Спускаюсь по ступенькам. И на лестничной площадке перед третьим этажом разворачиваюсь к Ярику, который чешет коротко стриженный затылок.
— Я тебе доверяю, — серьезно вглядываюсь в его глаза. — И бабку свою на всякий случай предупреди, что, может, закинем к ней брюхатую.
— Понял.
— Я в такой жопе, Ярослав, — выдыхаю и вскидываю лицо к потолку.
— Тебе бы и к жене кого-нибудь приставить, — глухо отзывается Ярик. — Баба-то она у тебя видная.
— С ней Павел останется, — разминаю шею с хрустом позвонков, — если она меня выпнет.
— Ну еще кого-нибудь для присмотра.
— Я ща тебе в рожу дам.
— Чо? Ну, налетят же, Глеб. Это… как же… как же это называется… а! Мужская солидарность.
И расплывается в жуткой подбадривающей улыбке. Левый клык у него — золотой. И выплавил он его из зуба дедушки. Очень странный тип, но надежный. Иногда пугает, но в нем есть что-то, что во мне откликается.
— Будь я твои братом, то не разбил тебе голову деревянной лошадкой, — неожиданно говорю я.
Ярик протягивает руку, и я ее крепко пожимаю.
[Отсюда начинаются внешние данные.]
/-! ### Core.clearF -/

@[simp] theorem Core.clearF_clk (c : Core) (a lo w x : Nat) : (c.clearF a lo w x).clk = c.clk := rfl
@[simp] theorem Core.clearF_cyc (c : Core) (a lo w x : Nat) : (c.clearF a lo w x).cyc = c.cyc := rfl
@[simp] theorem Core.clearF_census (c : Core) (a lo w x : Nat) : (c.clearF a lo w x).census = c.census := rfl
@[simp] theorem Core.clearF_latched (c : Core) (a lo w x : Nat) : (c.clearF a lo w x).latched = c.latched := rfl
@[simp] theorem Core.clearF_notices (c : Core) (a lo w x : Nat) : (c.clearF a lo w x).notices = c.notices := rfl
@[simp] theorem Core.clearF_noticeAt (c : Core) (a lo w x : Nat) : (c.clearF a lo w x).noticeAt = c.noticeAt := rfl
@[simp] theorem Core.clearF_errSeq (c : Core) (a lo w x : Nat) : (c.clearF a lo w x).errSeq = c.errSeq := rfl
@[simp] theorem Core.clearF_sep (c : Core) (a lo w x : Nat) : (c.clearF a lo w x).sep = c.sep := rfl
@[simp] theorem Core.clearF_ford (c : Core) (a lo w x : Nat) : (c.clearF a lo w x).ford = c.ford := rfl
@[simp] theorem Core.clearF_fab (c : Core) (a lo w x : Nat) : (c.clearF a lo w x).fab = c.fab := rfl
@[simp] theorem Core.clearF_key (c : Core) (a lo w x : Nat) : (c.clearF a lo w x).key = c.key := rfl
@[simp] theorem Core.clearF_rgns (c : Core) (a lo w x : Nat) : (c.clearF a lo w x).rgns = c.rgns := rfl
@[simp] theorem Core.clearF_comp (c : Core) (a lo w x : Nat) : (c.clearF a lo w x).comp = c.comp := rfl
@[simp] theorem Core.clearF_task (c : Core) (a lo w x : Nat) : (c.clearF a lo w x).task = c.task := rfl
@[simp] theorem Core.clearF_cap (c : Core) (a lo w x : Nat) : (c.clearF a lo w x).cap = c.cap := rfl
@[simp] theorem Core.clearF_lanes (c : Core) (a lo w x : Nat) : (c.clearF a lo w x).lanes = c.lanes := rfl
@[simp] theorem Core.clearF_kwn (c : Core) (a lo w x : Nat) : (c.clearF a lo w x).kwn = c.kwn := rfl
@[simp] theorem Core.clearF_sec (c : Core) (a lo w x : Nat) : (c.clearF a lo w x).sec = c.sec := rfl
@[simp] theorem Core.clearF_flt (c : Core) (a lo w x : Nat) : (c.clearF a lo w x).flt = c.flt := rfl
@[simp] theorem Core.clearF_pwr (c : Core) (a lo w x : Nat) : (c.clearF a lo w x).pwr = c.pwr := rfl
@[simp] theorem Core.clearF_pins (c : Core) (a lo w x : Nat) : (c.clearF a lo w x).pins = c.pins := rfl
@[simp] theorem Core.clearF_swapArmed (c : Core) (a lo w x : Nat) : (c.clearF a lo w x).swapArmed = c.swapArmed := rfl
@[simp] theorem Core.clearF_censusArmed (c : Core) (a lo w x : Nat) : (c.clearF a lo w x).censusArmed = c.censusArmed := rfl
@[simp] theorem Core.clearF_saving (c : Core) (a lo w x : Nat) : (c.clearF a lo w x).saving = c.saving := rfl
@[simp] theorem Core.clearF_progs (c : Core) (a lo w x : Nat) : (c.clearF a lo w x).progs = c.progs := rfl
@[simp] theorem Core.clearF_tmpls (c : Core) (a lo w x : Nat) : (c.clearF a lo w x).tmpls = c.tmpls := rfl
@[simp] theorem Core.clearF_out (c : Core) (a lo w x : Nat) : (c.clearF a lo w x).out = c.out := rfl
@[simp] theorem Core.clearF_free (c : Core) (a lo w x : Nat) : (c.clearF a lo w x).free = c.free := rfl

/-! ### Core.logFill -/

@[simp] theorem Core.logFill_clk (c : Core) (p i w x : Nat) : (c.logFill p i w x).clk = c.clk := by rw [Core.logFill, Core.wr_clk, Core.wr_clk]
@[simp] theorem Core.logFill_cyc (c : Core) (p i w x : Nat) : (c.logFill p i w x).cyc = c.cyc := by rw [Core.logFill, Core.wr_cyc, Core.wr_cyc]
@[simp] theorem Core.logFill_census (c : Core) (p i w x : Nat) : (c.logFill p i w x).census = c.census := by rw [Core.logFill, Core.wr_census, Core.wr_census]
@[simp] theorem Core.logFill_latched (c : Core) (p i w x : Nat) : (c.logFill p i w x).latched = c.latched := by rw [Core.logFill, Core.wr_latched, Core.wr_latched]
@[simp] theorem Core.logFill_notices (c : Core) (p i w x : Nat) : (c.logFill p i w x).notices = c.notices := by rw [Core.logFill, Core.wr_notices, Core.wr_notices]
@[simp] theorem Core.logFill_noticeAt (c : Core) (p i w x : Nat) : (c.logFill p i w x).noticeAt = c.noticeAt := by rw [Core.logFill, Core.wr_noticeAt, Core.wr_noticeAt]
@[simp] theorem Core.logFill_errSeq (c : Core) (p i w x : Nat) : (c.logFill p i w x).errSeq = c.errSeq := by rw [Core.logFill, Core.wr_errSeq, Core.wr_errSeq]
@[simp] theorem Core.logFill_sep (c : Core) (p i w x : Nat) : (c.logFill p i w x).sep = c.sep := by rw [Core.logFill, Core.wr_sep, Core.wr_sep]
@[simp] theorem Core.logFill_ford (c : Core) (p i w x : Nat) : (c.logFill p i w x).ford = c.ford := by rw [Core.logFill, Core.wr_ford, Core.wr_ford]
@[simp] theorem Core.logFill_fab (c : Core) (p i w x : Nat) : (c.logFill p i w x).fab = c.fab := by rw [Core.logFill, Core.wr_fab, Core.wr_fab]
@[simp] theorem Core.logFill_key (c : Core) (p i w x : Nat) : (c.logFill p i w x).key = c.key := by rw [Core.logFill, Core.wr_key, Core.wr_key]
@[simp] theorem Core.logFill_rgns (c : Core) (p i w x : Nat) : (c.logFill p i w x).rgns = c.rgns := by rw [Core.logFill, Core.wr_rgns, Core.wr_rgns]
@[simp] theorem Core.logFill_comp (c : Core) (p i w x : Nat) : (c.logFill p i w x).comp = c.comp := by rw [Core.logFill, Core.wr_comp, Core.wr_comp]
@[simp] theorem Core.logFill_task (c : Core) (p i w x : Nat) : (c.logFill p i w x).task = c.task := by rw [Core.logFill, Core.wr_task, Core.wr_task]
@[simp] theorem Core.logFill_cap (c : Core) (p i w x : Nat) : (c.logFill p i w x).cap = c.cap := by rw [Core.logFill, Core.wr_cap, Core.wr_cap]
@[simp] theorem Core.logFill_lanes (c : Core) (p i w x : Nat) : (c.logFill p i w x).lanes = c.lanes := by rw [Core.logFill, Core.wr_lanes, Core.wr_lanes]
@[simp] theorem Core.logFill_kwn (c : Core) (p i w x : Nat) : (c.logFill p i w x).kwn = c.kwn := by rw [Core.logFill, Core.wr_kwn, Core.wr_kwn]
@[simp] theorem Core.logFill_sec (c : Core) (p i w x : Nat) : (c.logFill p i w x).sec = c.sec := by rw [Core.logFill, Core.wr_sec, Core.wr_sec]
@[simp] theorem Core.logFill_flt (c : Core) (p i w x : Nat) : (c.logFill p i w x).flt = c.flt := by rw [Core.logFill, Core.wr_flt, Core.wr_flt]
@[simp] theorem Core.logFill_pwr (c : Core) (p i w x : Nat) : (c.logFill p i w x).pwr = c.pwr := by rw [Core.logFill, Core.wr_pwr, Core.wr_pwr]
@[simp] theorem Core.logFill_pins (c : Core) (p i w x : Nat) : (c.logFill p i w x).pins = c.pins := by rw [Core.logFill, Core.wr_pins, Core.wr_pins]
@[simp] theorem Core.logFill_swapArmed (c : Core) (p i w x : Nat) : (c.logFill p i w x).swapArmed = c.swapArmed := by rw [Core.logFill, Core.wr_swapArmed, Core.wr_swapArmed]
@[simp] theorem Core.logFill_censusArmed (c : Core) (p i w x : Nat) : (c.logFill p i w x).censusArmed = c.censusArmed := by rw [Core.logFill, Core.wr_censusArmed, Core.wr_censusArmed]
@[simp] theorem Core.logFill_saving (c : Core) (p i w x : Nat) : (c.logFill p i w x).saving = c.saving := by rw [Core.logFill, Core.wr_saving, Core.wr_saving]
@[simp] theorem Core.logFill_progs (c : Core) (p i w x : Nat) : (c.logFill p i w x).progs = c.progs := by rw [Core.logFill, Core.wr_progs, Core.wr_progs]
@[simp] theorem Core.logFill_tmpls (c : Core) (p i w x : Nat) : (c.logFill p i w x).tmpls = c.tmpls := by rw [Core.logFill, Core.wr_tmpls, Core.wr_tmpls]
@[simp] theorem Core.logFill_out (c : Core) (p i w x : Nat) : (c.logFill p i w x).out = c.out := by rw [Core.logFill, Core.wr_out, Core.wr_out]
@[simp] theorem Core.logFill_free (c : Core) (p i w x : Nat) : (c.logFill p i w x).free = c.free := by rw [Core.logFill, Core.wr_free, Core.wr_free]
— Я прослежу за твоей сучкой…
— Не моя она, — цежу я сквозь зубы. — Вот теперь мне очень не хватает деревянной лошадки.
— Пардоньте, — Ярик вздыхает. — Но ты меня понял. И ты уж что-нибудь придумай, чтобы жена тебя не выпнула. Я тоже покумекаю. Обидно же. Все это ведь не по любви, Глеб.
Глава 30. Не отпускай одного, если хороший
— Как я выгляжу? — спрашивает Марк и важно затягивает школьный галстук под шеей.
Косит на меня взгляд в ожидании.
— Очень серьезно, — отвечаю я, и он открывает передо мной дверь
— Вот выпендрежник, — шепчет Арс, а сам свой галстук якобы небрежно ослабляет.
А еще волосы пятерней растрепывает.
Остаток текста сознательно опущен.